◆ **Saved data entries**
▬▬▬▬▬▬▬▬▬▬
-- ==== Sys2Proof/Machine/RegCmds.lean ====
section
/-!
DEFINITION. The registers of partition BAR0 (R536, R538 to R541): what each takes of a write and returns to a read, by
block, and the commands that are writes or reads of one of them.
-/
namespace Sys2Proof.Machine

/-! ### Helpers -/

/-- W1C: bits written as 1 are cleared (Table 0.2). -/
def w1c (old v n : Nat) : Nat := Nat.land old (compl 64 (v % 2 ^ n))

/-- A register of an instance's cluster. -/
def forInst (s : State) (p n : Nat) (f : Nat → WRes) : WRes :=
  match instOf s p n with
  | none => .took s
  | some c => f c

/-- A write that a QUIET field takes only while its block does not run (R12). -/
def quietIf (b : Bool) (s : State) : WRes := if b then .quiet else .took s

/-- A read of an instance's register; 0 for none (R540). -/
def readInst (s : State) (p n : Nat) (f : Nat → Nat) : Nat :=
  match instOf s p n with
  | none => 0
  | some c => f c

/-- A number of the list of bits that satisfy a test. -/
def maskOf (n : Nat) (f : Nat → Bool) : Nat := ((upto n).filter f).foldl (fun r i => r + 2 ^ i) 0

/-! ### PT, MBX and ERR pages (Table 11.15, Table 15.11) -/

/-- Write of the PT page. -/
def ptWrite (p off v : Nat) (s : State) : WRes :=
  if off = 0x10 then .took (modPart p (fun q => { q with tokW := v % 2 ^ 64 }) s)
  else if off = 0x18 then .took (modPart p (fun q => { q with tokWN := v % 2 ^ 64 }) s)
  else if off = 0x20 then
    let s := if bitAt v 2 then modPart p (fun q => { q with tokBad := false }) s else s
    .took (if bitAt v 0 then commitToken p s else s)
  else .took s

/-- Read of the PT page. -/
def ptRead (s : State) (p off : Nat) : Nat :=
  let q := part s p
  if off = 0 then p + q.port * 16 + q.vf * 64
  else if off = 8 then
    (match q.st with | .unbound => 0 | .active => 1 | .orphan => 2 | .resetting => 3) +
      8 * b2n (bitAt (dreg s Reg.DEV_EXPERT) p) + 16 * b2n (bitAt s.cxl q.port)
  else if off = 0x20 then 2 * b2n (q.token != 0) + 4 * b2n q.tokBad
  else if off = Reg.PT_RECLAIM_FAIL then preg s p Reg.PT_RECLAIM_FAIL
  else if off = 0x30 then (mbxOf s p).held.length
  else 0

/-- A ring register of a mailbox: refused while out of range, a violation while the mailbox runs (R406). -/
def ringReg (f off v : Nat) (ok : Bool) (g : Mbx → Mbx) (s : State) : WRes :=
  if mbxRunning s f then .quiet
  else if ok then .took (modMbx f g (setMreg f off v s))
  else .refused (flagM f 6 s)

/-- Write of mailbox f at offset o of its page. -/
def mbxWrite (f o v : Nat) (s : State) : WRes :=
  if o = Reg.MBX_CTRL then .took (setEnable f (bitAt v 0) s)
  else if o = Reg.MBX_CMD_BASE then ringReg f o (bits v 46 0) (bits v 11 0 == 0) id s
  else if o = Reg.MBX_CMD_CFG then
    ringReg f o (bits v 4 0 + bits v 63 32 * 2 ^ 32) (decide (6 ≤ bits v 4 0) && decide (bits v 4 0 ≤ 16)) id s
  else if o = 0x20 then .took (ringBell f (bits v 31 0) (bits v 63 32) s)
  else if o = Reg.MBX_CPL_BASE then ringReg f o (bits v 46 0) (bits v 11 0 == 0) (fun m => { m with newCpl := true }) s
  else if o = Reg.MBX_CPL_CFG then
    ringReg f o (bits v 4 0) (decide (8 ≤ bits v 4 0) && decide (bits v 4 0 ≤ 20)) (fun m => { m with newCpl := true }) s
  else if o = Reg.MBX_CPL_HEAD then .took (putCplHead f v s)
  else if o = Reg.MBX_ERR_BASE then ringReg f o (bits v 46 0) (bits v 11 0 == 0) (fun m => { m with newErr := true }) s
  else if o = Reg.MBX_ERR_CFG then
    ringReg f o (bits v 4 0) (decide (6 ≤ bits v 4 0) && decide (bits v 4 0 ≤ 16)) (fun m => { m with newErr := true }) s
  else if o = Reg.MBX_ERR_HEAD then .took (putErrHead f v s)
  else if o = Reg.MBX_IRQ_MOD then .took (setMreg f o (bits v 31 0) s)
  else if o = Reg.MBX_ERR then .took (setMreg f o (w1c (mreg s f o) v 8) s)
  else .took s

/-- Offsets of the MBX registers that State holds. -/
def mbxHeld (o : Nat) : Bool :=
  [Reg.MBX_CTRL, Reg.MBX_CMD_BASE, Reg.MBX_CMD_CFG, Reg.MBX_CMD_HEAD, Reg.MBX_CPL_BASE, Reg.MBX_CPL_CFG, Reg.MBX_CPL_HEAD,
   Reg.MBX_CPL_TAIL, Reg.MBX_ERR_BASE, Reg.MBX_ERR_CFG, Reg.MBX_ERR_HEAD, Reg.MBX_ERR_TAIL, Reg.MBX_IRQ_MOD, Reg.MBX_ERR,
   Reg.MBX_COUNTS, Reg.MBX_ERR_LOST, Reg.MBX_CPL_WAIT].contains o

/-- Read of mailbox f. -/
def mbxRead (s : State) (f o : Nat) : Nat :=
  if o = 8 then b2n (mbxRunning s f) + 2 * b2n (mbxOf s f).ahead + 4 * b2n ((mbxOf s f).reads != 0)
  else if mbxHeld o then mreg s f o
  else 0

/-! ### STR (Table 9.12, Table 9.13) -/

/-- Write of a register of engine e of cluster c. -/
def strWrite (c e o v : Nat) (s : State) : WRes :=
  if o = 0 then
    let s := setCreg c (strReg e Reg.STR_CTRL) (v % 2) s
    .took (if bitAt v 1 then setCreg c (strReg e Reg.STR_MIN_SLACK) 0x7FFF_FFFF s else s)
  else if o = 0x10 then
    let s := setCreg c (strReg e Reg.STR_ERR) (w1c (creg s c (strReg e Reg.STR_ERR)) v 5) s
    .took (if bitAt v 0 then setCreg c (strReg e Reg.STR_FAULT) 0 s else s)
  else if o = 0x20 then .took (setCreg c (strReg e Reg.STR_LEAD) (bits v 31 0) s)
  else if 0x80 ≤ o ∧ o < 0xC0 then .took (setCreg c (strReg e (0x10000 + o)) (v % 2 ^ 64) s)
  else if o = 0xC0 then .took (armSlot c e (bits v 2 0) s)
  else .took s

/-- STATE of a slot: a transfer whose last element is granted is retiring (Table 9.13). -/
def slotState (x : Slot) : Nat :=
  if x.st == 1 && !x.words.isEmpty && xKind x.words == 0 && decide (xN x.words ≤ x.elem) then 5 else x.st

/-- STR_SLOT_STATUS. -/
def slotStatus (x : Slot) : Nat :=
  slotState x + 8 * b2n x.shadow.isSome + 16 * b2n (!x.words.isEmpty && x.armed) + 32 * b2n (!x.words.isEmpty && xFixed x.words) +
    64 * x.buf.length + 2 ^ 32 * (x.retired % 2 ^ 32)

/-- Read of a register of engine e of cluster c. -/
def strRead (s : State) (p c e o : Nat) : Nat :=
  let slot (i : Nat) : Slot := slotOf s c e i
  if o = 8 then
    maskOf 8 (fun i => !(slot i).words.isEmpty) + 2 ^ 8 * maskOf 8 (fun i => (slot i).st == 4) +
      2 ^ 16 * min 64 (outstanding s c e) +
      2 ^ 23 * b2n (bitAt (creg s c (strReg e Reg.STR_CTRL)) 0 && outstanding s c e == 0) + 2 ^ 24 * b2n (isFrozen s p (.str c e)) +
      2 ^ 25 * b2n (loaderPends s c e)
  else if o < 0x50 ∨ (0x80 ≤ o ∧ o < 0xC0) then creg s c (strReg e (0x10000 + o))
  else if 0x100 ≤ o ∧ o < 0x180 then
    let x := slot ((o - 0x100) / 16)
    if o % 16 = 0 then slotStatus x else if x.words.isEmpty || x.armed then 0 else x.daddr
  else 0

/-- Write of STR_SAVE_BASE. -/
def saveWrite (p v : Nat) (s : State) : WRes :=
  if strBusy s p then .quiet
  else if saveBaseOk s p (bits v 47 0) then .took (setPreg p Reg.STR_SAVE_BASE (bits v 47 0) s)
  else .refused (flagP p Reg.STR_PERR 1 s)

/-- Write of a partition-wide STR register. -/
def strPartWrite (p off v : Nat) (s : State) : WRes :=
  if off = Reg.STR_SAVE_BASE then saveWrite p v s
  else if off = Reg.STR_HALT_LIMIT then .took (setPreg p off (max 1 (bits v 7 0)) s)
  else if off = Reg.STR_BAR_WAIT then .took (setPreg p off (bits v 15 0) s)
  else if off = Reg.STR_PERR then .took (setPreg p off (w1c (preg s p off) v 2) s)
  else .took s

/-- Instances that hold a participant not yet arrived. -/
def missInst (s : State) (p : Nat) : List Nat :=
  (upto 96).filter fun n => match instOf s p n with
    | some c => !(missingIn s c).isEmpty
    | none => false

/-- Read of a partition-wide STR register. -/
def strPartRead (s : State) (p off : Nat) : Nat :=
  if off = Reg.STR_BAR_EPOCH then preg s p off % 2 ^ 32 + 2 ^ 32 * (missing s p).length
  else if off = 0x30020 then
    b2n (barWaiting s p) + 2 * b2n (!(part s p).hostBar.isEmpty) + 4 * ((missInst s p).headD 0)
  else if off = 0x30030 then maskOf 64 (missInst s p).contains
  else if off = 0x30038 then maskOf 32 (fun n => (missInst s p).contains (64 + n))
  else if off = Reg.STR_SAVE_BASE ∨ off = Reg.STR_HALT_LIMIT ∨ off = Reg.STR_BAR_WAIT ∨ off = Reg.STR_PERR then preg s p off
  else 0

/-! ### BNK (Table 8.11, Table 8.12) -/

/-- Write of a BNK register. -/
def bnkWrite (p off v : Nat) (s : State) : WRes :=
  if off = Reg.BNK_SEL then .took (setPreg p off (bits v 6 0) s)
  else if off = Reg.BNK_WIN_BASE then winBaseWrite p v s
  else if off = Reg.BNK_WIN_CTRL then .took (setPreg p off (v % 2) s)
  else if off = Reg.BNK_WIN_STATUS then .took (setPreg p off (w1c (preg s p off) v 2) s)
  else if off = Reg.BNK_ERR then .took (setPreg p off (w1c (preg s p off) v 4) s)
  else if 0x41000 ≤ off ∧ off < 0x41000 + 8 * 576 then ownerWrite false p ((off - 0x41000) / 8) v s
  else .took s

/-- Words of an extent register, its base first computed. -/
def extentWord (bulk : Bool) (es : List Extent) (i w : Nat) : Nat :=
  match es[i]? with
  | none => 0
  | some e =>
    if w = 1 then ((es.take i).map (extentBytes bulk)).sum
    else if bulk then e.ports + 16 + e.lo * 2 ^ 16 + e.hi * 2 ^ 32
    else e.first + (e.n - 1) * 2 ^ 9 + 2 ^ 18 + e.lo * 2 ^ 32 + e.hi * 2 ^ 40

/-- Read of BNK_OWNER of a bank. -/
def ownerRead (v : Bank) : Nat :=
  v.code + v.codeN * 2 ^ 16 + 2 ^ 32 * b2n v.pending.isSome + 2 ^ 33 * b2n (!v.staged.isEmpty)

/-- Read of a BNK register. -/
def bnkRead (s : State) (p off : Nat) : Nat :=
  let sel := selClu s p Reg.BNK_SEL
  if off = Reg.BNK_SEL then preg s p off + 2 ^ 63 * b2n sel.isNone
  else if off < 0x40048 then preg s p off
  else if 0x40100 ≤ off ∧ off < 0x40120 then (match sel with | some c => creg s c off | none => 0)
  else if 0x41000 ≤ off ∧ off < 0x41000 + 8 * 576 then
    (match sel with | some c => ownerRead (bankOf s c ((off - 0x41000) / 8)) | none => 0)
  else if 0x43000 ≤ off ∧ off < 0x43100 then extentWord false (part s p).hbm ((off - 0x43000) / 16) (off / 8 % 2)
  else if 0x43100 ≤ off ∧ off < 0x43180 then extentWord true (part s p).bulk ((off - 0x43100) / 16) (off / 8 % 2)
  else 0

/-! ### LUT (Table 5.16 to Table 5.22) -/

/-- The cell that LUT_SEL selects (Table 5.17). -/
def selCell (s : State) (p : Nat) : Option (Nat × Nat) :=
  let w := preg s p Reg.LUT_SEL
  match instOf s p (bits w 6 0) with
  | none => none
  | some c => if bits w 12 8 < (clu s c).ncell then some (c, bits w 12 8) else none

/-- A context is neither HALTED nor FREE (Table 12.5). -/
def Ctx.runs (v : Ctx) : Bool := v.task.isSome && !v.halted

/-- LUT_CTX_CTRL: HALT takes bits [3:0]; STEP lets halted contexts issue one instruction (Table 5.19). -/
def ctxCtrl (c k v : Nat) (s : State) : State :=
  (upto 4).foldl (fun s x => modCtx c k x (fun q =>
    let q := { q with halt := bitAt v x }
    if bitAt v (4 + x) && q.halted then { q with step := true } else q) s) s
▬▬▬▬▬▬▬▬▬▬
◆ **WHAT TO PRODUCE**
Look back at the entries above and repeat, unchanged, every line from the line holding "of STR_SAVE_BASE. -/" through the line holding "else if off = Reg.STR_BAR_WAIT".

◆ **TASK OUTPUT**
/-- Write of STR_SAVE_BASE. -/
def saveWrite (p v : Nat) (s : State) : WRes :=
  if strBusy s p then .quiet
  else if saveBaseOk s p (bits v 47 0) then .took (setPreg p Reg.STR_SAVE_BASE (bits v 47 0) s)
  else .refused (flagP p Reg.STR_PERR 1 s)

/-- Write of a partition-wide STR register. -/
def strPartWrite (p off v : Nat) (s : State) : WRes :=
  if off = Reg.STR_SAVE_BASE then saveWrite p v s
  else if off = Reg.STR_HALT_LIMIT then .took (setPreg p off (max 1 (bits v 7 0)) s)
  else if off = Reg.STR_BAR_WAIT then .took (setPreg p off (bits v 15 0) s)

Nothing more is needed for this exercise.